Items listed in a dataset

════

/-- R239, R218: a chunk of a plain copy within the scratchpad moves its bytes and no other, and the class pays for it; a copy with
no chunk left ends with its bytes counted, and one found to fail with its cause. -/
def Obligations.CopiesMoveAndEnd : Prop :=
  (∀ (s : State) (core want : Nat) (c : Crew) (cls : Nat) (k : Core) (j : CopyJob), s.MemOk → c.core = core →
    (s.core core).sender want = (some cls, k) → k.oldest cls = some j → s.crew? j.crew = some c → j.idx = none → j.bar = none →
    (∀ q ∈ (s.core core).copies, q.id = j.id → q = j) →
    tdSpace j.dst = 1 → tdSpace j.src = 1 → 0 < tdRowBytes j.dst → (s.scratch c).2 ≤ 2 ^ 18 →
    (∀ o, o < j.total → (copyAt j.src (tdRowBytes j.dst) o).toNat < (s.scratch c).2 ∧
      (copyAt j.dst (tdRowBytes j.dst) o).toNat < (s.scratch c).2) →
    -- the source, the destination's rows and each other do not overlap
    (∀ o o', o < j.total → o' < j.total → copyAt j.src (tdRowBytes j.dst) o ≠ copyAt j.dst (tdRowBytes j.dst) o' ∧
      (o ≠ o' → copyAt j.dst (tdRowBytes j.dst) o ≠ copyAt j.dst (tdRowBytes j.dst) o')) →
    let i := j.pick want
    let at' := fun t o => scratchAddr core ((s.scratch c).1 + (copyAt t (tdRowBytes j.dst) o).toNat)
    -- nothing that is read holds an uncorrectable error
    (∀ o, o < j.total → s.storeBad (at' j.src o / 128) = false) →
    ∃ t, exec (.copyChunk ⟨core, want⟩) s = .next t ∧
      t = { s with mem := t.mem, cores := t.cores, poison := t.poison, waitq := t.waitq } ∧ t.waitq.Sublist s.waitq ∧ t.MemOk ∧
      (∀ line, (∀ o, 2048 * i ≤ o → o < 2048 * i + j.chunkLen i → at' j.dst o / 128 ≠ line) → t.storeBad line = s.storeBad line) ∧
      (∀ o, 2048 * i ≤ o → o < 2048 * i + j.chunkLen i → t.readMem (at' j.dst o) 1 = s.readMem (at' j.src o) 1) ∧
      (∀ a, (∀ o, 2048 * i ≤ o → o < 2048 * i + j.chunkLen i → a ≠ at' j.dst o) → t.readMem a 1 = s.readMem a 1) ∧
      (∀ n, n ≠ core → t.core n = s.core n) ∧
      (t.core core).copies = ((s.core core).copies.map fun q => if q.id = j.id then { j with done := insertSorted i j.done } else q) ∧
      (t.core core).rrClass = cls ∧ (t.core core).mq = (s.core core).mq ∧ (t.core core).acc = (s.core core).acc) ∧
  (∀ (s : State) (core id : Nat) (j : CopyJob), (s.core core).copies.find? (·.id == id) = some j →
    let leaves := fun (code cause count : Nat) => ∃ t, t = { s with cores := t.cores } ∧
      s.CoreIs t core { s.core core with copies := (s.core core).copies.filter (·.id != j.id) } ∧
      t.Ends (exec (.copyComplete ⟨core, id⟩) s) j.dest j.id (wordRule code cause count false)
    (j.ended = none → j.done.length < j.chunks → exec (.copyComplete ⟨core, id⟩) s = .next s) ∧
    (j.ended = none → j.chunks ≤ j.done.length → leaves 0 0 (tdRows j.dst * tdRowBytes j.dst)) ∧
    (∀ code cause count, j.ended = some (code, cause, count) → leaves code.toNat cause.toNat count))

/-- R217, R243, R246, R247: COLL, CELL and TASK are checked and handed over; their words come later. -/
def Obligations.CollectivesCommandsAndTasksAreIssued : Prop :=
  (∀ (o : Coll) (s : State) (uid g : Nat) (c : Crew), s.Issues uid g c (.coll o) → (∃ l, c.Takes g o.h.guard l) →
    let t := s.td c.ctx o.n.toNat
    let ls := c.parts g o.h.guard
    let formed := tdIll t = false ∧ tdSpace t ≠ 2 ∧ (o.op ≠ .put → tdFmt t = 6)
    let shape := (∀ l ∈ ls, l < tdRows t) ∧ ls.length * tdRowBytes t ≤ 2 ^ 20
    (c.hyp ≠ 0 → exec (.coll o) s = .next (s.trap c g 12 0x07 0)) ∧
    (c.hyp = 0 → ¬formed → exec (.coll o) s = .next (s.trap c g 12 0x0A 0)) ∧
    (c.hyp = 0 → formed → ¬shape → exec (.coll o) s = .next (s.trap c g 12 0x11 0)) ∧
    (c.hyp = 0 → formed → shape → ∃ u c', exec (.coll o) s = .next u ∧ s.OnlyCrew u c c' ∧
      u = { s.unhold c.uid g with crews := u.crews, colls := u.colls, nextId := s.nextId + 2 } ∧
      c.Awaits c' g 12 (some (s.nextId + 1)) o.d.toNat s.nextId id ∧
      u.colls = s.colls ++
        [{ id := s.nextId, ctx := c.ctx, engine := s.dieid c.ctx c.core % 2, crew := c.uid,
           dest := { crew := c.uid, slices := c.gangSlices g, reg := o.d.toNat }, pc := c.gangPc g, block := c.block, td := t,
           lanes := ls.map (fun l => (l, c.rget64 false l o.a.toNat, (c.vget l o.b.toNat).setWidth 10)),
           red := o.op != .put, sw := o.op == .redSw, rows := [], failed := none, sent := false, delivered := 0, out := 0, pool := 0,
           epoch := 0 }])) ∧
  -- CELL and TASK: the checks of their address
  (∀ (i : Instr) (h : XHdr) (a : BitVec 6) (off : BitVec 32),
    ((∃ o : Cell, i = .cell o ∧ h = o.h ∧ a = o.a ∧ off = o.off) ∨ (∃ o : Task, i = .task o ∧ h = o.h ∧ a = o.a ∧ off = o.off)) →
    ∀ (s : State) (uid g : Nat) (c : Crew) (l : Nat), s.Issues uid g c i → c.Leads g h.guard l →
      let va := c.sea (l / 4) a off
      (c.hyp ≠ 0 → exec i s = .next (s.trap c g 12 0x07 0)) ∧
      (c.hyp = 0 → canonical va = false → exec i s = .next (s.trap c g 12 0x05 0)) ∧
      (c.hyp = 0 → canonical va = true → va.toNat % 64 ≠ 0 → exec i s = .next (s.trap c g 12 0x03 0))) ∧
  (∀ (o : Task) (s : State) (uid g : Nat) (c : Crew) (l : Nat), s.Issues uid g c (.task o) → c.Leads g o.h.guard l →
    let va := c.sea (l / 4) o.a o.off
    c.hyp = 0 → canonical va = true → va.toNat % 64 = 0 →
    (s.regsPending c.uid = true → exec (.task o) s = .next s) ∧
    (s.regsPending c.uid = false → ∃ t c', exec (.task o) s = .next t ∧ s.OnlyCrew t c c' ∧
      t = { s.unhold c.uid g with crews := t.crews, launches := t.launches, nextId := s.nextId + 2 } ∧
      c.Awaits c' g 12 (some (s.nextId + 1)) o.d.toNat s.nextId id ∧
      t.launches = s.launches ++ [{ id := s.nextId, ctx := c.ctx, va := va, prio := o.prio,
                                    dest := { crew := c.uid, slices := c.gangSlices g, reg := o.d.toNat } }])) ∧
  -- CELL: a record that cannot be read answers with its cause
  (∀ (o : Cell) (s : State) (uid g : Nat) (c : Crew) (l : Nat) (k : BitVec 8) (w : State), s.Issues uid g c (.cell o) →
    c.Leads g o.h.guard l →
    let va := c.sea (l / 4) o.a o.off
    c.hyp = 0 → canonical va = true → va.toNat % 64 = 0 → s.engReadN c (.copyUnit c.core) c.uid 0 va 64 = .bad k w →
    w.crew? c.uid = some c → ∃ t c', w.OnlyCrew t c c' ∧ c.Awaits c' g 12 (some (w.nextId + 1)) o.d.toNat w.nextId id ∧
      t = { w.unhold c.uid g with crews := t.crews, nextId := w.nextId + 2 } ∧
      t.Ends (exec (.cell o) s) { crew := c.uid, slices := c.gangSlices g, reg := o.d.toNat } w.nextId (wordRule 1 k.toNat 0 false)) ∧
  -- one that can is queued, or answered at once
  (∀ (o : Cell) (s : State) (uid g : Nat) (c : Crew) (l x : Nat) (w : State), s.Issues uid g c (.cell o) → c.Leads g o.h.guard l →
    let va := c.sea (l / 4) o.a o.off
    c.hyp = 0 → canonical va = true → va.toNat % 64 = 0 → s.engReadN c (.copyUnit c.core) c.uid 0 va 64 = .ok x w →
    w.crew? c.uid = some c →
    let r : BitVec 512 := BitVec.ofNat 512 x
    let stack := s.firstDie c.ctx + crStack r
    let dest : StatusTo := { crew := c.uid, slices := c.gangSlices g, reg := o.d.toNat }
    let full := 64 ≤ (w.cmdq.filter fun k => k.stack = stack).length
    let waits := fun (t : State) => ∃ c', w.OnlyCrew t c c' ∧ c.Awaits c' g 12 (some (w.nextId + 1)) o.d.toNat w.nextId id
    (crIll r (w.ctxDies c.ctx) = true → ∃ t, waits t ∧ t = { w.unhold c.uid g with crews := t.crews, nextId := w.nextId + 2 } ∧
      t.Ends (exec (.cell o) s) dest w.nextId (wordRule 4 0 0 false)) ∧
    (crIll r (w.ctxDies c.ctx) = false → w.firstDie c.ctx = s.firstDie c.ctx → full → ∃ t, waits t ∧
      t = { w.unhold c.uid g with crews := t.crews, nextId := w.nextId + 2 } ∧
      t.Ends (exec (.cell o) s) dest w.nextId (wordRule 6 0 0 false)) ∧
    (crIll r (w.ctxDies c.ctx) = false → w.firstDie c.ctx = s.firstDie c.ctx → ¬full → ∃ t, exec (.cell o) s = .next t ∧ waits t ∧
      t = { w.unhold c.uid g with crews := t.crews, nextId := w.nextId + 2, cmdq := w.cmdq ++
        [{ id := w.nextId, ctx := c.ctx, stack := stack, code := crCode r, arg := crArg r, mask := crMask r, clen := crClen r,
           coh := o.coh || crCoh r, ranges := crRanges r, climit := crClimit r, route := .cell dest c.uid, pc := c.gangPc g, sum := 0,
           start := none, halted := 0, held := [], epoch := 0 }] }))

════

_TASK GOAL_. Your answer should be the lines above from the one containing "let va := c.sea (l / 4) a off" through the one containing "-- CELL: a record", copied exactly and with both ends kept.

_EXERCISE SOLUTION_.
      let va := c.sea (l / 4) a off
      (c.hyp ≠ 0 → exec i s = .next (s.trap c g 12 0x07 0)) ∧
      (c.hyp = 0 → canonical va = false → exec i s = .next (s.trap c g 12 0x05 0)) ∧
      (c.hyp = 0 → canonical va = true → va.toNat % 64 ≠ 0 → exec i s = .next (s.trap c g 12 0x03 0))) ∧
  (∀ (o : Task) (s : State) (uid g : Nat) (c : Crew) (l : Nat), s.Issues uid g c (.task o) → c.Leads g o.h.guard l →
    let va := c.sea (l / 4) o.a o.off
    c.hyp = 0 → canonical va = true → va.toNat % 64 = 0 →
    (s.regsPending c.uid = true → exec (.task o) s = .next s) ∧
    (s.regsPending c.uid = false → ∃ t c', exec (.task o) s = .next t ∧ s.OnlyCrew t c c' ∧
      t = { s.unhold c.uid g with crews := t.crews, launches := t.launches, nextId := s.nextId + 2 } ∧
      c.Awaits c' g 12 (some (s.nextId + 1)) o.d.toNat s.nextId id ∧
      t.launches = s.launches ++ [{ id := s.nextId, ctx := c.ctx, va := va, prio := o.prio,
                                    dest := { crew := c.uid, slices := c.gangSlices g, reg := o.d.toNat } }])) ∧
  -- CELL: a record that cannot be read answers with its cause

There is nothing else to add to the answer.